Negative Epistasis and Evolvability in TEM-1 β-Lactamase--The Thin Line between an Enzyme's Conformational Freedom and Disorder

Abstract

Epistasis is a key factor in evolution since it determines which combinations of mutations provide adaptive solutions and which mutational pathways toward these solutions are accessible by natural selection. There is growing evidence for the pervasiveness of sign epistasis--a complete reversion of mutational effects, particularly in protein evolution--yet its molecular basis remains poorly understood. We describe the structural basis of sign epistasis between G238S and R164S, two adaptive mutations in TEM-1 β-lactamase--an enzyme that endows antibiotics resistance. Separated by 10 Å, these mutations initiate two separate trajectories toward increased hydrolysis rates and resistance toward second and third-generation cephalosporins antibiotics. Both mutations allow the enzyme's active site to adopt alternative conformations and accommodate the new antibiotics. By solving the corresponding set of crystal structures, we found that R164S causes local disorder whereas G238S induces discrete conformations. When combined, the mutations in 238 and 164 induce local disorder whereby nonproductive conformations that perturb the enzyme's catalytic preorganization dominate. Specifically, Asn170 that coordinates the deacylating water molecule is misaligned, in both the free form and the inhibitor-bound double mutant. This local disorder is not restored by stabilizing global suppressor mutations and thus leads to an evolutionary cul-de-sac. Conformational dynamism therefore underlines the reshaping potential of protein's structures and functions but also limits protein evolvability because of the fragility of the interactions networks that maintain protein structures.
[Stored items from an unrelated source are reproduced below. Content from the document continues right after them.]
/-- EGCFG (R233). -/
def execEgcfg (d a : BitVec 5) (h : BitVec 2) (s : State) : Host.Outcome State Fault Refusal :=
  withRegs (wordR 0x3C 0 0 a.toNat d.toNat h.toNat) [.g a, .g d] [] s fun s =>
    aligned64 (s.me.getG a) s (issueWorded h d (.cfg (s.me.getG a)) s)
/-- EGINS (R235). -/
def execEgins (d a b : BitVec 5) (h : BitVec 2) (s : State) : Host.Outcome State Fault Refusal :=
  withRegs (wordR 0x3C 1 b.toNat a.toNat d.toNat h.toNat) [.g a, .g b, .g (b + 1)] [.g d] s fun s =>
    issueOwed h (owedReg d) (.ins (s.me.getG a) (s.me.getG b) (s.me.getG (b + 1))) s
/-- EGFIND (R236). -/
def execEgfind (d a : BitVec 5) (h : BitVec 2) (s : State) : Host.Outcome State Fault Refusal :=
  withRegs (wordR 0x3C 2 0 a.toNat d.toNat h.toNat) [.g a] [.g d] s fun s =>
    issueOwed h (owedReg d) (.find (s.me.getG a)) s
/-- EGMRG (R237). -/
def execEgmrg (d a b : BitVec 5) (h : BitVec 2) (s : State) : Host.Outcome State Fault Refusal :=
  withRegs (wordR 0x3C 3 b.toNat a.toNat d.toNat h.toNat) [.g a, .g b, .g d] [] s fun s =>
    issueWorded h d (.mrg (s.me.getG a) (s.me.getG b)) s
/-- EGMATCH (R242). -/
def execEgmatch (d a b : BitVec 5) (h : BitVec 2) (s : State) : Host.Outcome State Fault Refusal :=
  withRegs (wordR 0x3C 4 b.toNat a.toNat d.toNat h.toNat) [.g a, .g b, .g d] [] s fun s =>
    aligned64 (s.me.getG a) s (issueWorded h d (.matchp (s.me.getG a) (s.me.getG b)) s)
/-- EGNODE (R238): three registers. -/
def execEgnode (d a : BitVec 5) (h : BitVec 2) (s : State) : Host.Outcome State Fault Refusal :=
  withRegs (wordR 0x3C 5 0 a.toNat d.toNat h.toNat) [.g a] [.g d, .g (d + 1), .g (d + 2)] s fun s =>
    issueOwed h [d, d + 1, d + 2] (.node (s.me.getG a)) s
/-- EGENUM (R239). -/
def execEgenum (d a b : BitVec 5) (h : BitVec 2) (s : State) : Host.Outcome State Fault Refusal :=
  withRegs (wordR 0x3C 6 b.toNat a.toNat d.toNat h.toNat) [.g a, .g b] [.g d] s fun s =>
    aligned64 (s.me.getG b) s (issueOwed h (owedReg d) (.enum (s.me.getG a) (s.me.getG b)) s)
/-- EGRANK (R244). -/
def execEgrank (d a : BitVec 5) (h : BitVec 2) (s : State) : Host.Outcome State Fault Refusal :=
  withRegs (wordR 0x3C 7 0 a.toNat d.toNat h.toNat) [.g a, .g d] [] s fun s =>
    aligned64 (s.me.getG a) s (issueWorded h d (.rank (s.me.getG a)) s)
/-- EGSTAT (R240). -/
def execEgstat (d a : BitVec 5) (h : BitVec 2) (s : State) : Host.Outcome State Fault Refusal :=
  withRegs (wordR 0x3C 8 0 a.toNat d.toNat h.toNat) [.g a] [.g d] s fun s =>
    issueOwed h (owedReg d) (.stat (s.me.getG a)) s

/-! ## The region (R308 to R310) -/

/-- An engine's work on memory: it ends with a value, or with a miss and no effect. -/
abbrev Eng (α : Type) := StateT State (Except Miss) α
/-- The Welt engines of a heap's span in increasing number (R312): engine k stands beside slice k and cluster k (R17). -/
def HeapConf.engines (c : HeapConf) : List Nat :=
  (List.range 128).filter fun k => c.span.toNat % 4 = 1 || k / 64 * 2 + k % 16 / 8 = c.span.toNat / 4
/-- The home engine of an id. Id 0, the allocator's record, gives engine 0 of the heap (R312, R313). -/
def HeapConf.home (c : HeapConf) (id : Nat) : Nat :=
  c.engines.getD (id * 0x9E3779B1 % 2 ^ 32 / 2 ^ 16 % max 1 c.engines.length) 0
/-- A core of the cluster whose engine makes an access at an offset of the region: the home of a class record (R312). For node
slots, whose signature home is not architectural, the cluster of the EGCFG. -/
def HeapConf.party (c : HeapConf) (off : Nat) : CoreId :=
  if off < 16 * (c.ncls + 1) then coreAt (8 * (c.home (off / 16) % 16)) (8 * (c.home (off / 16) / 16)) else c.iss.core
/-- A number of `n` bytes at an offset of the region. -/
def hGet (c : HeapConf) (off n : Nat) : Eng Nat := fun s => engineNum s c.iss (c.base.toNat + off) n (c.party off)
/-- An engine write there (R146). -/
def hPut (c : HeapConf) (off n v : Nat) : Eng Unit := fun s =>
  match engineWrite s c.iss (c.base.toNat + off) (toBytes v n) true none false (c.party off) with
  | .error e => .error e
  | .ok (_, s1) => .ok ((), s1)
/-- Offsets of class record `id` and of node slot `n` (R308). -/
def clsOff (id : Nat) : Nat := 16 * id
def nodeOff (c : HeapConf) (n : Nat) : Nat := 16 * (c.ncls + 1) + 32 * n
/-- Fields of records (R309, R310). What a program's store has spoilt names nothing past the region (R233): a use cell
beyond it is none, and ALLOC stops at NCLS. -/
def getParent (c : HeapConf) (id : Nat) : Eng Nat := hGet c (clsOff id) 4
def getAlloc (c : HeapConf) : Eng Nat := do
  let a ← hGet c 0 4
  pure (min a c.ncls)
def getNused (c : HeapConf) : Eng Nat := hGet c 4 4
def getUhead (c : HeapConf) (id : Nat) : Eng Nat := do
  let u ← hGet c (clsOff id + 8) 4
  pure (if c.nnode < u then 0 else u)
def getNhead (c : HeapConf) (id : Nat) : Eng Nat := do
  let n ← hGet c (clsOff id + 12) 4
  pure (if c.nnode < n then 0 else n)
/-- The root of an id: parent links lead to lower ids. A link that a program's store has spoilt ends the chain. -/
def findRoot (c : HeapConf) : Nat → Nat → Eng Nat
  | 0, id => pure id
  | fuel + 1, id => do
    let p ← getParent c id
    if p = 0 || id ≤ p then pure id else findRoot c fuel p
def root (c : HeapConf) (id : Nat) : Eng Nat := if id = 0 || c.ncls < id then pure 0 else findRoot c id id
/-- A term node (R310). -/
structure Node where
  lit : Nat
  sym : Nat
  arity : Nat
  stale : Bool
  flags : Nat
  ch : List Nat
  next : Nat
  cls : Nat
  kind : Nat
def getNode (c : HeapConf) (n : Nat) : Eng Node := do
  let w ← hGet c (nodeOff c n) 32
  pure { lit := nbits w 0 32, sym := nbits w 32 16, arity := nbits w 48 2, stale := nbits w 50 1 = 1, flags := nbits w 48 8
         ch := [nbits w 64 32, nbits w 96 32, nbits w 128 32], next := nbits w 160 32, cls := nbits w 192 32
         kind := nbits w 248 8 }
/-- The term nodes of a class, in list order. -/
def nodeList (c : HeapConf) : Nat → Nat → Eng (List Nat)
  | 0, _ => pure []
  | fuel + 1, n => do
    if n = 0 || c.nnode < n then pure [] else
    let x ← getNode c n
    let t ← nodeList c fuel x.next
    pure (n :: t)
def classNodes (c : HeapConf) (id : Nat) : Eng (List Nat) := do
  let h ← getNhead c id
  nodeList c c.nnode h
/-- Parent entry k of a use cell lies at this byte (R310). -/
def entryOff (k : Nat) : Nat := 4 * k
/-- The use cells of a chain, and the parent entries they hold. -/
def useCells (c : HeapConf) : Nat → Nat → Eng (List Nat)
  | 0, _ => pure []
  | fuel + 1, u => do
    if u = 0 || c.nnode < u then pure [] else
    let nx ← hGet c (nodeOff c u + 24) 4
    let t ← useCells c fuel nx
    pure (u :: t)
def cellEntries (c : HeapConf) (u : Nat) : Eng (List Nat) := do
  let w ← hGet c (nodeOff c u) 24
  pure (((List.range 6).map fun k => nbits w (32 * k) 32).filter (· ≠ 0))
/-- All entries of a list of cells. -/
def allEntries (c : HeapConf) : List Nat → Eng (List Nat)
  | [] => pure []
  | u :: t => do
    let e ← cellEntries c u
    let r ← allEntries c t
    pure (e ++ r)
/-- The signature of a node, its children canonical (R311). -/
def signature (c : HeapConf) (x : Node) : Eng Sig := do
  let c0 ← root c (x.ch.getD 0 0)
  let c1 ← root c (x.ch.getD 1 0)
  let c2 ← root c (x.ch.getD 2 0)
  pure ⟨x.sym, x.arity, x.lit, c0, c1, c2⟩
/-- The node entered under a signature. -/
def Heap.lookup (h : Heap) (g : Sig) : Option Nat := (h.buckets.find? fun b => b.1 = g).map (·.2)

/-! ## Inserting (R235, R310, R314, R315) -/

/-- The roots at which a new node's parent entries stand: one for each class among its children (R310, R315). -/
def childRoots (c : HeapConf) : List Nat → Eng (List Nat)
  | [] => pure []
  | id :: t => do
    let r ← root c id
    let l ← childRoots c t
    pure (if l.contains r then l else r :: l)
/-- Those whose first use cell has no free entry: each takes a new cell (R235). -/
def fullRoots (c : HeapConf) : List Nat → Eng (List Nat)
  | [] => pure []
  | r :: t => do
    let u ← getUhead c r
    let e ← if u = 0 then pure [] else cellEntries c u
    let l ← fullRoots c t
    pure (if u = 0 || 6 ≤ e.length then r :: l else l)
/-- A parent entry goes into the first cell of a class that has room, in increasing order (R310). -/
def addEntry (c : HeapConf) (n r : Nat) : Eng Unit := do
  let u ← getUhead c r
  let held ← cellEntries c u
  hPut c (nodeOff c u + entryOff held.length) 4 n
/-- Or into a new cell, slot v, at the head of the class's chain (R310). -/
def addCell (c : HeapConf) (n : Nat) (v r : Nat) : Eng Unit := do
  let u ← getUhead c r
  hPut c (nodeOff c v) 32 (n + u * 2 ^ 192 + 2 * 2 ^ 248)
  hPut c (clsOff r + 8) 4 v
/-- An engine's work over a list, in order. -/
def eachOf {α : Type} (f : α → Eng Unit) : List α → Eng Unit
  | [] => pure ()
  | a :: t => do
    f a
    eachOf f t
/-- A heap result word (R230). -/
def heapWord (code : Nat) (new : Bool) (v : Nat) : Word :=
  BitVec.ofNat 64 (code * 2 ^ 40 + if code = 0 then (if new then 2 ^ 32 else 0) + v % 2 ^ 32 else 0)
/-- The checks of EGINS and its canonical children, or a code (R235). -/
def insCanon (c : HeapConf) (key c01 c2 : Word) : Eng (Except Nat (Nat × Nat × Nat)) := do
  let k := [fld c01 0 32, fld c01 32 32, fld c2 0 32]
  let arity := fld key 0 2
  let alloc ← getAlloc c
  if fld key 2 14 ≠ 0 then pure (.error 6)
  else if (k.zipIdx.any fun p => if p.2 < arity then p.1 = 0 || alloc < p.1 else p.1 ≠ 0) then pure (.error 2)
  else
    let a ← root c (k.getD 0 0)
    let b ← root c (k.getD 1 0)
    let d ← root c (k.getD 2 0)
    pure (.ok (a, b, d))
/-- What an insertion comes to: the result word, the heap, and the node to be re-signed (R315). -/
structure Inserted where
  word : Word
  heap : Heap
  again : Option Nat := none
/-- The STALE node of a list that was entered for a key with the children as a program gives them. -/
def staleTwin (c : HeapConf) (g : Sig) : List Nat → Eng (Option Nat)
  | [] => pure none
  | n :: t => do
    let x ← getNode c n
    if x.stale && x.sym = g.sym && x.arity = g.arity && x.lit = g.lit && x.ch = [g.c0, g.c1, g.c2] && x.cls ≤ c.ncls then
      pure (some x.cls)
    else staleTwin c g t
/-- What an insertion that finds its node returns. Three readings of class_of(n) are left open, which differ after a merge only: the
class's root (R235), the node's own CLASS (R310), and the CLASS of the STALE node that was entered for the same key; a second run
of R324's program returns ids 1 to 6. DEDUCED, log 22. -/
def hitId (c : HeapConf) (raw : Sig) (n : Nat) : Eng Nat := do
  let x ← getNode c n
  let r ← root c x.cls
  let s ← get
  let l ← classNodes c r
  let old ← staleTwin c raw l
  set s
  let own := if x.cls ≤ c.ncls then x.cls else r
  match Config.pick s.tick (2 ^ 61 + 1) % 3 with
  | 0 => pure r
  | 1 => pure own
  | _ => pure (old.getD own)
/-- The lookup and possible insertion of a signature (R235, R314): `k` the canonical children, `raw` those given. The slots of the node
and of its use cells are taken in the order in which their requests reach engine 0 (R313, R324). -/
def insert (c : HeapConf) (h : Heap) (key : Word) (raw k : Nat × Nat × Nat) : Eng Inserted := do
  let arity := fld key 0 2
  let g : Sig := ⟨fld key 16 16, arity, fld key 32 32, k.1, k.2.1, k.2.2⟩
  match h.lookup g with
  | some n =>
    let id ← hitId c { g with c0 := raw.1, c1 := raw.2.1, c2 := raw.2.2 } n
    pure { word := heapWord 0 false id, heap := h }
  | none =>
    let alloc ← getAlloc c
    let used ← getNused c
    let ids := [k.1, k.2.1, k.2.2].take arity
    let roots ← childRoots c ids
    let full ← fullRoots c roots
    if c.nnode < used then pure { word := heapWord 2 false 0, heap := h }
    else if alloc = c.ncls then pure { word := heapWord 3 false 0, heap := h }
    else if c.nnode < used + 1 + full.length || 2 ^ (c.hlog - 1) ≤ h.buckets.length then
      pure { word := heapWord 4 false 0, heap := h }
    else
      let s ← get
      let id := alloc + 1
      let slots := (List.range (full.length + 1)).map (used + 1 + ·)
      let n := used + 1 + if full.isEmpty then 0 else Config.pick s.tick (2 ^ 61 + 2) % slots.length
      let cells := (slots.filter (· ≠ n)).rotateLeft (Config.pick s.tick (2 ^ 61 + 3))
      hPut c 0 8 (id + (used + slots.length) * 2 ^ 32)
      hPut c (clsOff id) 16 (1 * 2 ^ 32 + n * 2 ^ 96)
      hPut c (nodeOff c n) 32 (g.lit + g.sym * 2 ^ 32 + arity * 2 ^ 48 + k.1 * 2 ^ 64 + k.2.1 * 2 ^ 96 + k.2.2 * 2 ^ 128
        + id * 2 ^ 192 + 2 ^ 248)
      eachOf (addEntry c n) (roots.filter fun r => !full.contains r)
      eachOf (fun p => addCell c n p.1 p.2) (cells.zip full)
      pure { word := heapWord 0 true id, heap := { h with buckets := h.buckets ++ [(g, n)] }
             again := if ids.all roots.contains then none else some n }

/-! ## Merging (R316, R317) -/

/-- The last of a list. -/
def lastOf : List Nat → Nat
  | [] => 0
  | [a] => a
  | _ :: t => lastOf t
/-- A union step: the parent entries to re-sign when it publishes, none for equal roots (R316). -/
def unionStep (c : HeapConf) (a b : Nat) : Eng (Option (List Nat)) := do
  let x ← root c a
  let y ← root c b
  if x = y || x = 0 || y = 0 then pure none else
  let r := min x y
  let s := max x y
  hPut c (clsOff s) 4 r
  let sr ← hGet c (clsOff r + 4) 4
  let ss ← hGet c (clsOff s + 4) 4
  hPut c (clsOff r + 4) 4 (sr + ss)
  let rn ← classNodes c r
  let sh ← getNhead c s
  hPut c (nodeOff c (lastOf rn) + 20) 4 sh
  let su ← getUhead c s
  let scells ← useCells c c.nnode su
  let ents ← allEntries c scells
  let ru ← getUhead c r
  let rcells ← useCells c c.nnode ru
  if ru = 0 then hPut c (clsOff r + 8) 4 su else hPut c (nodeOff c (lastOf rcells) + 24) 4 su
  pure (some ents)
/-- A re-sign: the heap after it, and the union it causes (R317). -/
def resignNode (c : HeapConf) (h : Heap) (p : Nat) : Eng (Heap × Option (Nat × Nat)) := do
  if c.nnode < p then pure (h, none) else
  let x ← getNode c p
  if x.stale || x.kind ≠ 1 then pure (h, none) else
  let g ← signature c x
  let others := h.buckets.filter fun b => b.2 ≠ p
  match (others.find? fun b => b.1 = g).map (·.2) with
  | none => pure ({ h with buckets := others ++ [(g, p)] }, none)
  | some q =>
    let y ← getNode c q
    hPut c (nodeOff c p + 6) 1 (x.flags ||| 4)
    let a ← root c x.cls
    let b ← root c y.cls
    pure ({ h with buckets := others }, if a = b then none else some (a, b))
Keywords: conformational diversity; interactions network; protein disorder; protein evolution; protein folds.

Fig. 1. Superposition of active-site loops in all structures

(A) Superposition of the main Ω-loop conformation in all wild-type structures (gray) and in the different v13-R164S mutant structures (blue). Room-temperature structures are in green; note that in the double-mutant (R164S/G238S) room temperature structure, the Ω-loop could not be modeled and is therefore missing. Shown in sticks are the side-chains of N170 that aligns the de-acylating water (W1; gray for wild-type, red for mutants) and the catalytic S70 for reference. (B) Superposition of the main 238-loops conformation in all v13 structures containing the G238S mutation (blue), in wild-type (gray). The mutants structures determined at room temperature are in green. Shown is A237 whose backbone amide positions the oxyanion-hole water (W2). The loop conformations shown relate to the main clearly observed in the electron density of individual structures. Structures included are: A 4OPY, 4OPQ, 4OP5, 4OQI, 4OQH, 4OQ0, 4OQG, 1ZG4; B 4OPQ, 4OP8, 4OP4, 4OQI, 4OPZ, 4OQ0, 4OQG, 1ZG4 (ref. 38) (supplementary Table 1).

Fig. 2. The Ω-loop and 238-loop interactions network

A snapshot of the Ω-loop, the 238-loop, and the key catalytic residues in the free structures (left column) and in structures with the inhibitor EC25 bound (right column). Shown are wild-type TEM-1 (gray), the single v13 mutants R164S (yellow) and G238S (blue), and the double v13 mutant R164S/G238S (green). Catalytic residues are in smoked pink and EC25 is in light pink ball-sticks. Minor conformations of the loops are shown in light blue. Dashed lines represent putative interactions involving R164 and G238, and interactions lost in the R164S/G238S double mutant are marked in blue in the wild-type. The non-native interaction in the double mutant between E171 and S238 is in red. A putative stacking interaction between R164 and R178 (ref. 71) is also marked.

Fig. 3. Electron density maps of the 238 and Ω-loops

The wild-type structure is shown for comparison in partially transparent magenta. The 2mFo-DFc electron density maps for the two v13 single mutants, and the v13 double mutant, are contoured at 0.5 (cyan) and 1 (blue) sigma, and mFo-DFc electron density maps are contoured at +3.0 (green) and −3.0 (red) sigma. (The m and D terms indicate that the maps were calculated while correcting for down-weight poorly phased reflections, and including a scaling factor to account for overall scattering differences due to missing components such as partially ordered waters).

Fig. 4. The mutations impair TEM-1’s catalytic pre-organization

Superposition of the key active-sites residues in wild-type (gray), the v13 single G238S (blue) and R164S (yellow) mutants, and the v13 double mutant R164S/G238S (green). (A) Ligand-free structures. (B) The EC25 inhibitor complexes (EC25 is shown in ball-sticks). In the free structures, W1 represents the de-acylating water and W2 in the oxyanion-hole water. In the EC25-bound structures, the borate’s oxygen atoms, marked as O1 and O2, sit in the locations of W1 and W2, respectively. Note the dual conformation of N170 in the EC25 complex of R164S/G238S.